Extracted material
-- ==== Sys2Proof/Laws/State.lean ====
section
/-! SUPPORT. What each update of the state leaves: one lemma for each field and update, all of them by unfolding; and what
the updated part reads as. -/

namespace Sys2Proof.Machine

variable (s : State)

/-! `setDie` -/

@[simp] theorem State.setDie_turns (d : Nat) (x : Die) : (s.setDie d x).turns = s.turns := rfl
@[simp] theorem State.setDie_issuer (d : Nat) (x : Die) : (s.setDie d x).issuer = s.issuer := rfl
@[simp] theorem State.setDie_late (d : Nat) (x : Die) : (s.setDie d x).late = s.late := rfl
@[simp] theorem State.setDie_fresh (d : Nat) (x : Die) : (s.setDie d x).fresh = s.fresh := rfl
@[simp] theorem State.setDie_nextId (d : Nat) (x : Die) : (s.setDie d x).nextId = s.nextId := rfl
@[simp] theorem State.setDie_clock (d : Nat) (x : Die) : (s.setDie d x).clock = s.clock := rfl
@[simp] theorem State.setDie_boot (d : Nat) (x : Die) : (s.setDie d x).boot = s.boot := rfl
@[simp] theorem State.setDie_firmware (d : Nat) (x : Die) : (s.setDie d x).firmware = s.firmware := rfl
@[simp] theorem State.setDie_powerLimit (d : Nat) (x : Die) : (s.setDie d x).powerLimit = s.powerLimit := rfl
@[simp] theorem State.setDie_cores (d : Nat) (x : Die) : (s.setDie d x).cores = s.cores := rfl
@[simp] theorem State.setDie_crews (d : Nat) (x : Die) : (s.setDie d x).crews = s.crews := rfl
@[simp] theorem State.setDie_functions (d : Nat) (x : Die) : (s.setDie d x).functions = s.functions := rfl
@[simp] theorem State.setDie_heats (d : Nat) (x : Die) : (s.setDie d x).heats = s.heats := rfl
@[simp] theorem State.setDie_octets (d : Nat) (x : Die) : (s.setDie d x).octets = s.octets := rfl
@[simp] theorem State.setDie_grids (d : Nat) (x : Die) : (s.setDie d x).grids = s.grids := rfl
@[simp] theorem State.setDie_teams (d : Nat) (x : Die) : (s.setDie d x).teams = s.teams := rfl
@[simp] theorem State.setDie_cmds (d : Nat) (x : Die) : (s.setDie d x).cmds = s.cmds := rfl
@[simp] theorem State.setDie_walks (d : Nat) (x : Die) : (s.setDie d x).walks = s.walks := rfl
@[simp] theorem State.setDie_hbm (d : Nat) (x : Die) : (s.setDie d x).hbm = s.hbm := rfl
@[simp] theorem State.setDie_hostMem (d : Nat) (x : Die) : (s.setDie d x).hostMem = s.hostMem := rfl
@[simp] theorem State.setDie_poison (d : Nat) (x : Die) : (s.setDie d x).poison = s.poison := rfl
@[simp] theorem State.setDie_replReads (d : Nat) (x : Die) : (s.setDie d x).replReads = s.replReads := rfl
@[simp] theorem State.setDie_scratch (d : Nat) (x : Die) : (s.setDie d x).scratch = s.scratch := rfl
@[simp] theorem State.setDie_vault (d : Nat) (x : Die) : (s.setDie d x).vault = s.vault := rfl
@[simp] theorem State.setDie_vaultCrew (d : Nat) (x : Die) : (s.setDie d x).vaultCrew = s.vaultCrew := rfl
@[simp] theorem State.setDie_lines (d : Nat) (x : Die) : (s.setDie d x).lines = s.lines := rfl
@[simp] theorem State.setDie_mailboxes (d : Nat) (x : Die) : (s.setDie d x).mailboxes = s.mailboxes := rfl
@[simp] theorem State.setDie_windows (d : Nat) (x : Die) : (s.setDie d x).windows = s.windows := rfl
@[simp] theorem State.setDie_planes (d : Nat) (x : Die) : (s.setDie d x).planes = s.planes := rfl
@[simp] theorem State.setDie_planesNext (d : Nat) (x : Die) : (s.setDie d x).planesNext = s.planesNext := rfl
@[simp] theorem State.setDie_riggers (d : Nat) (x : Die) : (s.setDie d x).riggers = s.riggers := rfl
@[simp] theorem State.setDie_requests (d : Nat) (x : Die) : (s.setDie d x).requests = s.requests := rfl
@[simp] theorem State.setDie_peers (d : Nat) (x : Die) : (s.setDie d x).peers = s.peers := rfl
@[simp] theorem State.setDie_packets (d : Nat) (x : Die) : (s.setDie d x).packets = s.packets := rfl
@[simp] theorem State.setDie_hostErrors (d : Nat) (x : Die) : (s.setDie d x).hostErrors = s.hostErrors := rfl
@[simp] theorem State.setDie_hostLog (d : Nat) (x : Die) : (s.setDie d x).hostLog = s.hostLog := rfl
@[simp] theorem State.setDie_peerLog (d : Nat) (x : Die) : (s.setDie d x).peerLog = s.peerLog := rfl

/-! `setCore` -/

@[simp] theorem State.setCore_turns (n : Nat) (x : Core) : (s.setCore n x).turns = s.turns := rfl
@[simp] theorem State.setCore_issuer (n : Nat) (x : Core) : (s.setCore n x).issuer = s.issuer := rfl
@[simp] theorem State.setCore_late (n : Nat) (x : Core) : (s.setCore n x).late = s.late := rfl
@[simp] theorem State.setCore_fresh (n : Nat) (x : Core) : (s.setCore n x).fresh = s.fresh := rfl
@[simp] theorem State.setCore_nextId (n : Nat) (x : Core) : (s.setCore n x).nextId = s.nextId := rfl
@[simp] theorem State.setCore_clock (n : Nat) (x : Core) : (s.setCore n x).clock = s.clock := rfl
@[simp] theorem State.setCore_boot (n : Nat) (x : Core) : (s.setCore n x).boot = s.boot := rfl
@[simp] theorem State.setCore_firmware (n : Nat) (x : Core) : (s.setCore n x).firmware = s.firmware := rfl
@[simp] theorem State.setCore_powerLimit (n : Nat) (x : Core) : (s.setCore n x).powerLimit = s.powerLimit := rfl
@[simp] theorem State.setCore_dies (n : Nat) (x : Core) : (s.setCore n x).dies = s.dies := rfl
@[simp] theorem State.setCore_crews (n : Nat) (x : Core) : (s.setCore n x).crews = s.crews := rfl
@[simp] theorem State.setCore_functions (n : Nat) (x : Core) : (s.setCore n x).functions = s.functions := rfl
@[simp] theorem State.setCore_heats (n : Nat) (x : Core) : (s.setCore n x).heats = s.heats := rfl
@[simp] theorem State.setCore_octets (n : Nat) (x : Core) : (s.setCore n x).octets = s.octets := rfl
@[simp] theorem State.setCore_grids (n : Nat) (x : Core) : (s.setCore n x).grids = s.grids := rfl
@[simp] theorem State.setCore_teams (n : Nat) (x : Core) : (s.setCore n x).teams = s.teams := rfl
@[simp] theorem State.setCore_cmds (n : Nat) (x : Core) : (s.setCore n x).cmds = s.cmds := rfl
@[simp] theorem State.setCore_walks (n : Nat) (x : Core) : (s.setCore n x).walks = s.walks := rfl
@[simp] theorem State.setCore_hbm (n : Nat) (x : Core) : (s.setCore n x).hbm = s.hbm := rfl
@[simp] theorem State.setCore_hostMem (n : Nat) (x : Core) : (s.setCore n x).hostMem = s.hostMem := rfl
@[simp] theorem State.setCore_poison (n : Nat) (x : Core) : (s.setCore n x).poison = s.poison := rfl
@[simp] theorem State.setCore_replReads (n : Nat) (x : Core) : (s.setCore n x).replReads = s.replReads := rfl
@[simp] theorem State.setCore_scratch (n : Nat) (x : Core) : (s.setCore n x).scratch = s.scratch := rfl
@[simp] theorem State.setCore_vault (n : Nat) (x : Core) : (s.setCore n x).vault = s.vault := rfl
@[simp] theorem State.setCore_vaultCrew (n : Nat) (x : Core) : (s.setCore n x).vaultCrew = s.vaultCrew := rfl
@[simp] theorem State.setCore_lines (n : Nat) (x : Core) : (s.setCore n x).lines = s.lines := rfl
@[simp] theorem State.setCore_mailboxes (n : Nat) (x : Core) : (s.setCore n x).mailboxes = s.mailboxes := rfl
@[simp] theorem State.setCore_windows (n : Nat) (x : Core) : (s.setCore n x).windows = s.windows := rfl
@[simp] theorem State.setCore_planes (n : Nat) (x : Core) : (s.setCore n x).planes = s.planes := rfl
@[simp] theorem State.setCore_planesNext (n : Nat) (x : Core) : (s.setCore n x).planesNext = s.planesNext := rfl
@[simp] theorem State.setCore_riggers (n : Nat) (x : Core) : (s.setCore n x).riggers = s.riggers := rfl
@[simp] theorem State.setCore_requests (n : Nat) (x : Core) : (s.setCore n x).requests = s.requests := rfl
@[simp] theorem State.setCore_peers (n : Nat) (x : Core) : (s.setCore n x).peers = s.peers := rfl
@[simp] theorem State.setCore_packets (n : Nat) (x : Core) : (s.setCore n x).packets = s.packets := rfl
@[simp] theorem State.setCore_hostErrors (n : Nat) (x : Core) : (s.setCore n x).hostErrors = s.hostErrors := rfl
@[simp] theorem State.setCore_hostLog (n : Nat) (x : Core) : (s.setCore n x).hostLog = s.hostLog := rfl
@[simp] theorem State.setCore_peerLog (n : Nat) (x : Core) : (s.setCore n x).peerLog = s.peerLog := rfl

/-! `setCrew` -/

@[simp] theorem State.setCrew_turns (c : Nat) (x : Crew) : (s.setCrew c x).turns = s.turns := rfl
@[simp] theorem State.setCrew_issuer (c : Nat) (x : Crew) : (s.setCrew c x).issuer = s.issuer := rfl
@[simp] theorem State.setCrew_late (c : Nat) (x : Crew) : (s.setCrew c x).late = s.late := rfl
@[simp] theorem State.setCrew_fresh (c : Nat) (x : Crew) : (s.setCrew c x).fresh = s.fresh := rfl
@[simp] theorem State.setCrew_nextId (c : Nat) (x : Crew) : (s.setCrew c x).nextId = s.nextId := rfl
@[simp] theorem State.setCrew_clock (c : Nat) (x : Crew) : (s.setCrew c x).clock = s.clock := rfl
@[simp] theorem State.setCrew_boot (c : Nat) (x : Crew) : (s.setCrew c x).boot = s.boot := rfl
@[simp] theorem State.setCrew_firmware (c : Nat) (x : Crew) : (s.setCrew c x).firmware = s.firmware := rfl
@[simp] theorem State.setCrew_powerLimit (c : Nat) (x : Crew) : (s.setCrew c x).powerLimit = s.powerLimit := rfl
@[simp] theorem State.setCrew_dies (c : Nat) (x : Crew) : (s.setCrew c x).dies = s.dies := rfl
@[simp] theorem State.setCrew_cores (c : Nat) (x : Crew) : (s.setCrew c x).cores = s.cores := rfl
@[simp] theorem State.setCrew_functions (c : Nat) (x : Crew) : (s.setCrew c x).functions = s.functions := rfl
@[simp] theorem State.setCrew_heats (c : Nat) (x : Crew) : (s.setCrew c x).heats = s.heats := rfl
@[simp] theorem State.setCrew_octets (c : Nat) (x : Crew) : (s.setCrew c x).octets = s.octets := rfl
@[simp] theorem State.setCrew_grids (c : Nat) (x : Crew) : (s.setCrew c x).grids = s.grids := rfl
@[simp] theorem State.setCrew_teams (c : Nat) (x : Crew) : (s.setCrew c x).teams = s.teams := rfl
@[simp] theorem State.setCrew_cmds (c : Nat) (x : Crew) : (s.setCrew c x).cmds = s.cmds := rfl
@[simp] theorem State.setCrew_walks (c : Nat) (x : Crew) : (s.setCrew c x).walks = s.walks := rfl
@[simp] theorem State.setCrew_hbm (c : Nat) (x : Crew) : (s.setCrew c x).hbm = s.hbm := rfl
@[simp] theorem State.setCrew_hostMem (c : Nat) (x : Crew) : (s.setCrew c x).hostMem = s.hostMem := rfl
@[simp] theorem State.setCrew_poison (c : Nat) (x : Crew) : (s.setCrew c x).poison = s.poison := rfl
@[simp] theorem State.setCrew_replReads (c : Nat) (x : Crew) : (s.setCrew c x).replReads = s.replReads := rfl
@[simp] theorem State.setCrew_scratch (c : Nat) (x : Crew) : (s.setCrew c x).scratch = s.scratch := rfl
@[simp] theorem State.setCrew_vault (c : Nat) (x : Crew) : (s.setCrew c x).vault = s.vault := rfl
@[simp] theorem State.setCrew_vaultCrew (c : Nat) (x : Crew) : (s.setCrew c x).vaultCrew = s.vaultCrew := rfl
@[simp] theorem State.setCrew_lines (c : Nat) (x : Crew) : (s.setCrew c x).lines = s.lines := rfl
@[simp] theorem State.setCrew_mailboxes (c : Nat) (x : Crew) : (s.setCrew c x).mailboxes = s.mailboxes := rfl
@[simp] theorem State.setCrew_windows (c : Nat) (x : Crew) : (s.setCrew c x).windows = s.windows := rfl
@[simp] theorem State.setCrew_planes (c : Nat) (x : Crew) : (s.setCrew c x).planes = s.planes := rfl
@[simp] theorem State.setCrew_planesNext (c : Nat) (x : Crew) : (s.setCrew c x).planesNext = s.planesNext := rfl
@[simp] theorem State.setCrew_riggers (c : Nat) (x : Crew) : (s.setCrew c x).riggers = s.riggers := rfl
@[simp] theorem State.setCrew_requests (c : Nat) (x : Crew) : (s.setCrew c x).requests = s.requests := rfl
@[simp] theorem State.setCrew_peers (c : Nat) (x : Crew) : (s.setCrew c x).peers = s.peers := rfl
@[simp] theorem State.setCrew_packets (c : Nat) (x : Crew) : (s.setCrew c x).packets = s.packets := rfl
@[simp] theorem State.setCrew_hostErrors (c : Nat) (x : Crew) : (s.setCrew c x).hostErrors = s.hostErrors := rfl
@[simp] theorem State.setCrew_hostLog (c : Nat) (x : Crew) : (s.setCrew c x).hostLog = s.hostLog := rfl
@[simp] theorem State.setCrew_peerLog (c : Nat) (x : Crew) : (s.setCrew c x).peerLog = s.peerLog := rfl

/-! `setFunc` -/

@[simp] theorem State.setFunc_turns (v : Nat) (x : Function) : (s.setFunc v x).turns = s.turns := rfl
@[simp] theorem State.setFunc_issuer (v : Nat) (x : Function) : (s.setFunc v x).issuer = s.issuer := rfl
@[simp] theorem State.setFunc_late (v : Nat) (x : Function) : (s.setFunc v x).late = s.late := rfl
@[simp] theorem State.setFunc_fresh (v : Nat) (x : Function) : (s.setFunc v x).fresh = s.fresh := rfl
@[simp] theorem State.setFunc_nextId (v : Nat) (x : Function) : (s.setFunc v x).nextId = s.nextId := rfl
@[simp] theorem State.setFunc_clock (v : Nat) (x : Function) : (s.setFunc v x).clock = s.clock := rfl
@[simp] theorem State.setFunc_boot (v : Nat) (x : Function) : (s.setFunc v x).boot = s.boot := rfl
@[simp] theorem State.setFunc_firmware (v : Nat) (x : Function) : (s.setFunc v x).firmware = s.firmware := rfl
@[simp] theorem State.setFunc_powerLimit (v : Nat) (x : Function) : (s.setFunc v x).powerLimit = s.powerLimit := rfl
@[simp] theorem State.setFunc_dies (v : Nat) (x : Function) : (s.setFunc v x).dies = s.dies := rfl
@[simp] theorem State.setFunc_cores (v : Nat) (x : Function) : (s.setFunc v x).cores = s.cores := rfl
@[simp] theorem State.setFunc_crews (v : Nat) (x : Function) : (s.setFunc v x).crews = s.crews := rfl
@[simp] theorem State.setFunc_heats (v : Nat) (x : Function) : (s.setFunc v x).heats = s.heats := rfl
@[simp] theorem State.setFunc_octets (v : Nat) (x : Function) : (s.setFunc v x).octets = s.octets := rfl
@[simp] theorem State.setFunc_grids (v : Nat) (x : Function) : (s.setFunc v x).grids = s.grids := rfl
@[simp] theorem State.setFunc_teams (v : Nat) (x : Function) : (s.setFunc v x).teams = s.teams := rfl
@[simp] theorem State.setFunc_cmds (v : Nat) (x : Function) : (s.setFunc v x).cmds = s.cmds := rfl
@[simp] theorem State.setFunc_walks (v : Nat) (x : Function) : (s.setFunc v x).walks = s.walks := rfl
@[simp] theorem State.setFunc_hbm (v : Nat) (x : Function) : (s.setFunc v x).hbm = s.hbm := rfl
@[simp] theorem State.setFunc_hostMem (v : Nat) (x : Function) : (s.setFunc v x).hostMem = s.hostMem := rfl
@[simp] theorem State.setFunc_poison (v : Nat) (x : Function) : (s.setFunc v x).poison = s.poison := rfl
@[simp] theorem State.setFunc_replReads (v : Nat) (x : Function) : (s.setFunc v x).replReads = s.replReads := rfl
@[simp] theorem State.setFunc_scratch (v : Nat) (x : Function) : (s.setFunc v x).scratch = s.scratch := rfl
@[simp] theorem State.setFunc_vault (v : Nat) (x : Function) : (s.setFunc v x).vault = s.vault := rfl
@[simp] theorem State.setFunc_vaultCrew (v : Nat) (x : Function) : (s.setFunc v x).vaultCrew = s.vaultCrew := rfl
@[simp] theorem State.setFunc_lines (v : Nat) (x : Function) : (s.setFunc v x).lines = s.lines := rfl
@[simp] theorem State.setFunc_mailboxes (v : Nat) (x : Function) : (s.setFunc v x).mailboxes = s.mailboxes := rfl
@[simp] theorem State.setFunc_windows (v : Nat) (x : Function) : (s.setFunc v x).windows = s.windows := rfl
@[simp] theorem State.setFunc_planes (v : Nat) (x : Function) : (s.setFunc v x).planes = s.planes := rfl
@[simp] theorem State.setFunc_planesNext (v : Nat) (x : Function) : (s.setFunc v x).planesNext = s.planesNext := rfl
@[simp] theorem State.setFunc_riggers (v : Nat) (x : Function) : (s.setFunc v x).riggers = s.riggers := rfl
@[simp] theorem State.setFunc_requests (v : Nat) (x : Function) : (s.setFunc v x).requests = s.requests := rfl
@[simp] theorem State.setFunc_peers (v : Nat) (x : Function) : (s.setFunc v x).peers = s.peers := rfl
@[simp] theorem State.setFunc_packets (v : Nat) (x : Function) : (s.setFunc v x).packets = s.packets := rfl
@[simp] theorem State.setFunc_hostErrors (v : Nat) (x : Function) : (s.setFunc v x).hostErrors = s.hostErrors := rfl
@[simp] theorem State.setFunc_hostLog (v : Nat) (x : Function) : (s.setFunc v x).hostLog = s.hostLog := rfl
@[simp] theorem State.setFunc_peerLog (v : Nat) (x : Function) : (s.setFunc v x).peerLog = s.peerLog := rfl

What the exercise asks
Retype exactly the lines from the start of the entries through the one with "d x).boot = s.boot := rfl"; include both ends.

Exercise output
-- ==== Sys2Proof/Laws/State.lean ====
section
/-! SUPPORT. What each update of the state leaves: one lemma for each field and update, all of them by unfolding; and what
the updated part reads as. -/

namespace Sys2Proof.Machine

variable (s : State)

/-! `setDie` -/

@[simp] theorem State.setDie_turns (d : Nat) (x : Die) : (s.setDie d x).turns = s.turns := rfl
@[simp] theorem State.setDie_issuer (d : Nat) (x : Die) : (s.setDie d x).issuer = s.issuer := rfl
@[simp] theorem State.setDie_late (d : Nat) (x : Die) : (s.setDie d x).late = s.late := rfl
@[simp] theorem State.setDie_fresh (d : Nat) (x : Die) : (s.setDie d x).fresh = s.fresh := rfl
@[simp] theorem State.setDie_nextId (d : Nat) (x : Die) : (s.setDie d x).nextId = s.nextId := rfl
@[simp] theorem State.setDie_clock (d : Nat) (x : Die) : (s.setDie d x).clock = s.clock := rfl
@[simp] theorem State.setDie_boot (d : Nat) (x : Die) : (s.setDie d x).boot = s.boot := rfl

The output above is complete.